(Dataset)

-- ==== Sys2Proof/Laws/Decode.lean ====
section
/-! SUPPORT. Laws of the decoder and the encoder: the fields of a word that was put together from them. -/
namespace Sys2Proof

/-- Put together from its upper and lower part, a bit field is what it was. -/
@[simp] theorem append_parts (m n : Nat) (v : BitVec (m + n)) :
    (v.extractLsb' n m ++ v.extractLsb' 0 n : BitVec (m + n)) = v := by
  ext i hi
  simp only [BitVec.getElem_append, BitVec.getElem_extractLsb']
  split
  · simp [BitVec.getLsbD_eq_getElem hi]
  · rw [show n + (i - n) = i by omega, BitVec.getLsbD_eq_getElem hi]

@[simp] theorem extract_upper {m n : Nat} (a : BitVec m) (b : BitVec n) : (a ++ b).extractLsb' n m = a := by
  ext i hi
  simp [BitVec.getLsbD_append, BitVec.getLsbD_eq_getElem hi]

@[simp] theorem extract_lower {m n : Nat} (a : BitVec m) (b : BitVec n) : (a ++ b).extractLsb' 0 n = b := by
  ext i hi
  simp [BitVec.getLsbD_append, hi]

/-- Bits above the lower part are bits of the upper part. -/
theorem extract_above {m n : Nat} (a : BitVec m) (b : BitVec n) (lo len : Nat) :
    (a ++ b).extractLsb' (n + lo) len = a.extractLsb' lo len := by
  ext i hi
  simp only [BitVec.getElem_extractLsb', BitVec.getLsbD_append]
  rw [if_neg (by omega), show n + lo + i - n = lo + i by omega]

/-- Bits of the lower part. -/
theorem extract_within {m n : Nat} (a : BitVec m) (b : BitVec n) (lo len : Nat) (h : lo + len ≤ n) :
    (a ++ b).extractLsb' lo len = b.extractLsb' lo len := by
  ext i hi
  simp only [BitVec.getElem_extractLsb', BitVec.getLsbD_append]
  rw [if_pos (by omega)]

/-- The sequencer's decoder sees the fields of a word of format XR. -/
theorem decodeSeq_xr (f7 : BitVec 7) (b s : BitVec 5) (f3 : BitVec 3) (d : BitVec 5) (op : BitVec 7) :
    decodeSeq? (xr f7 b s f3 d op) = decodeFields f7 b s f3 d op := by
  unfold decodeSeq? xr
  congr 1 <;> (ext i hi; simp [BitVec.getLsbD_append, BitVec.getElem_append]; try grind)

/-- A word of format XI is one of format XR with its immediate cut in two. -/
theorem xi_eq_xr (i : BitVec 12) (s : BitVec 5) (f3 : BitVec 3) (d : BitVec 5) (op : BitVec 7) :
    xi i s f3 d op = xr (i.extractLsb' 5 7) (i.extractLsb' 0 5) s f3 d op := by
  unfold xi xr; rw [append_parts 7 5 i]

theorem decodeSeq_xi (i : BitVec 12) (s : BitVec 5) (f3 : BitVec 3) (d : BitVec 5) (op : BitVec 7) :
    decodeSeq? (xi i s f3 d op) = decodeFields (i.extractLsb' 5 7) (i.extractLsb' 0 5) s f3 d op := by
  rw [xi_eq_xr, decodeSeq_xr]

/-- A word of the upper-immediate forms, as one of format XR. -/
theorem decodeSeq_upper (u : BitVec 20) (d : BitVec 5) (op : BitVec 7) :
    decodeSeq? (u ++ d ++ op) =
      decodeFields (u.extractLsb' 13 7) (u.extractLsb' 8 5) (u.extractLsb' 3 5) (u.extractLsb' 0 3) d op := by
  unfold decodeSeq?
  congr 1 <;> (ext i hi; simp [BitVec.getLsbD_append, BitVec.getElem_append]; try grind)

@[simp] theorem upper_parts (u : BitVec 20) :
    (u.extractLsb' 13 7 ++ u.extractLsb' 8 5 ++ u.extractLsb' 3 5 ++ u.extractLsb' 0 3 : BitVec 20) = u := by
  ext i hi
  simp only [BitVec.getElem_append, BitVec.getElem_extractLsb']
  grind

/-! ## Engine words -/

/-- An engine's decoder sees the opcode, the frame and the payload of a word. -/
theorem decodeWord_frame (e : Engine) (op : BitVec 8) (f : Frame) (p : BitVec 28) :
    decodeWord? e (encodeFrame op f p) = decodeFrame e op f p := by
  have h1 : (encodeFrame op f p).extractLsb' 40 8 = op := by
    ext i hi; simp [encodeFrame]; grind
  have h2 : (encodeFrame op f p).extractLsb' 0 28 = p := by
    ext i hi; simp [encodeFrame]; grind
  have h3 : frameOf (encodeFrame op f p) = f := by
    obtain ⟨pl, pr, hl, hr, k, rep⟩ := f
    simp only [frameOf, encodeFrame, Frame.mk.injEq]
    refine ⟨?_, ?_, ?_, ?_, ?_, ?_⟩
    · simp only [BitVec.getLsbD_append]; simp
    · simp only [BitVec.getLsbD_append]; simp
    · simp only [BitVec.getLsbD_append]; simp
    · simp only [BitVec.getLsbD_append]; simp
    · ext i hi; simp; grind
    · ext i hi; simp; grind
  simp only [decodeWord?, h1, h2, h3]

@[simp] theorem vxFieldsOf_bits (p : VxFields) : vxFieldsOf p.bits = p := by
  obtain ⟨g, n, d, a, b, c, f, sa, st⟩ := p
  simp only [vxFieldsOf, VxFields.bits, VxFields.mk.injEq]
  refine ⟨?_, ?_, ?_, ?_, ?_, ?_, ?_, ?_, ?_⟩ <;>
    first
    | (ext i hi; simp; grind)
    | (simp only [BitVec.getLsbD_append]; simp)

@[simp] theorem lsFieldsOf_bits (p : LsFields) : lsFieldsOf p.bits = p := by
  obtain ⟨g, n, sl, es, f, sa, off⟩ := p
  simp only [lsFieldsOf, LsFields.bits, LsFields.mk.injEq]
  refine ⟨?_, ?_, ?_, ?_, ?_, ?_, ?_⟩ <;>
    first
    | (ext i hi; simp; grind)
    | (simp only [BitVec.getLsbD_append]; simp)

@[simp] theorem mxFieldsOf_bits (p : MxFields) : mxFieldsOf p.bits = p ∧ p.bits.getLsbD 13 = false := by
  obtain ⟨a, b, t, acc, md, imm⟩ := p
  simp only [mxFieldsOf, MxFields.bits, MxFields.mk.injEq]
  refine ⟨⟨?_, ?_, ?_, ?_, ?_, ?_⟩, ?_⟩ <;>
    first
    | (ext i hi; simp; grind)
    | (simp only [BitVec.getLsbD_append]; simp)

@[simp] theorem cpFieldsOf_bits (p : CpFields) : cpFieldsOf p.bits = p ∧ p.bits.extractLsb' 13 8 = 0 := by
  obtain ⟨ch, es, sa, card⟩ := p
  simp only [cpFieldsOf, CpFields.bits, CpFields.mk.injEq]
  refine ⟨⟨?_, ?_, ?_, ?_⟩, ?_⟩ <;>
    first
    | (ext i hi; simp; grind)
    | (simp only [BitVec.getLsbD_append]; simp)

theorem VxOp.decode_encode (o : VxOp) (f : Frame) (p : VxFields) (h : o.fieldsOk p = true) :
    decodeWord .vx (o.encode f p) = o.toInstr f p := by
  have hc : ¬ o.code.extractLsb' 4 4 = 0xF ∧ VxOp.ofCode o.code = some o := by cases o <;> decide
  have hd : decodeFrame .vx o.code f p.bits = .ok (o.toInstr f p) := by
    rw [decodeFrame, if_neg hc.1]
    simp only [decodeOp, hc.2]
    simp [keep, h]
  simp only [decodeWord, VxOp.encode, decodeWord_frame, hd]

theorem LdOp.decode_encode (o : LdOp) (f : Frame) (p : LsFields) (h : o.fieldsOk p = true) :
    decodeWord .ld (o.encode f p) = o.toInstr f p := by
  have hc : ¬ o.code.extractLsb' 4 4 = 0xF ∧ LdOp.ofCode o.code = some o := by cases o <;> decide
  have hd : decodeFrame .ld o.code f p.bits = .ok (o.toInstr f p) := by
    rw [decodeFrame, if_neg hc.1]
    simp only [decodeOp, hc.2]
    simp [keep, h]
  simp only [decodeWord, LdOp.encode, decodeWord_frame, hd]

theorem StOp.decode_encode (o : StOp) (f : Frame) (p : LsFields) (h : o.fieldsOk p = true) :
    decodeWord .st (o.encode f p) = o.toInstr f p := by
  have hc : ¬ o.code.extractLsb' 4 4 = 0xF ∧ StOp.ofCode o.code = some o := by cases o <;> decide
  have hd : decodeFrame .st o.code f p.bits = .ok (o.toInstr f p) := by
    rw [decodeFrame, if_neg hc.1]
    simp only [decodeOp, hc.2]
    simp [keep, h]
  simp only [decodeWord, StOp.encode, decodeWord_frame, hd]

theorem MxOp.decode_encode (o : MxOp) (f : Frame) (p : MxFields) (h : o.fieldsOk p = true) :
    decodeWord .mx (o.encode f p) = o.toInstr f p := by
  have hc : ¬ o.code.extractLsb' 4 4 = 0xF ∧ MxOp.ofCode o.code = some o := by cases o <;> decide
  have hd : decodeFrame .mx o.code f p.bits = .ok (o.toInstr f p) := by
    rw [decodeFrame, if_neg hc.1]
    simp only [decodeOp, hc.2, (mxFieldsOf_bits p).1, (mxFieldsOf_bits p).2]
    simp [keep, h]
  simp only [decodeWord, MxOp.encode, decodeWord_frame, hd]

theorem CpOp.decode_encode (o : CpOp) (f : Frame) (p : CpFields) :
    decodeWord .cp (o.encode f p) = o.toInstr f p := by
  have hc : ¬ o.code.extractLsb' 4 4 = 0xF ∧ CpOp.ofCode o.code = some o := by cases o <;> decide
  have hd : decodeFrame .cp o.code f p.bits = .ok (o.toInstr f p) := by
    rw [decodeFrame, if_neg hc.1]
    simp only [decodeOp, hc.2]
    simp [keep]
  simp only [decodeWord, CpOp.encode, decodeWord_frame, hd]

end Sys2Proof
end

(End Dataset)

▶ **How to complete this task**
What is needed is one number, the count of lines in the listing above that contain the word "frameOf".

▶ **Response area**
2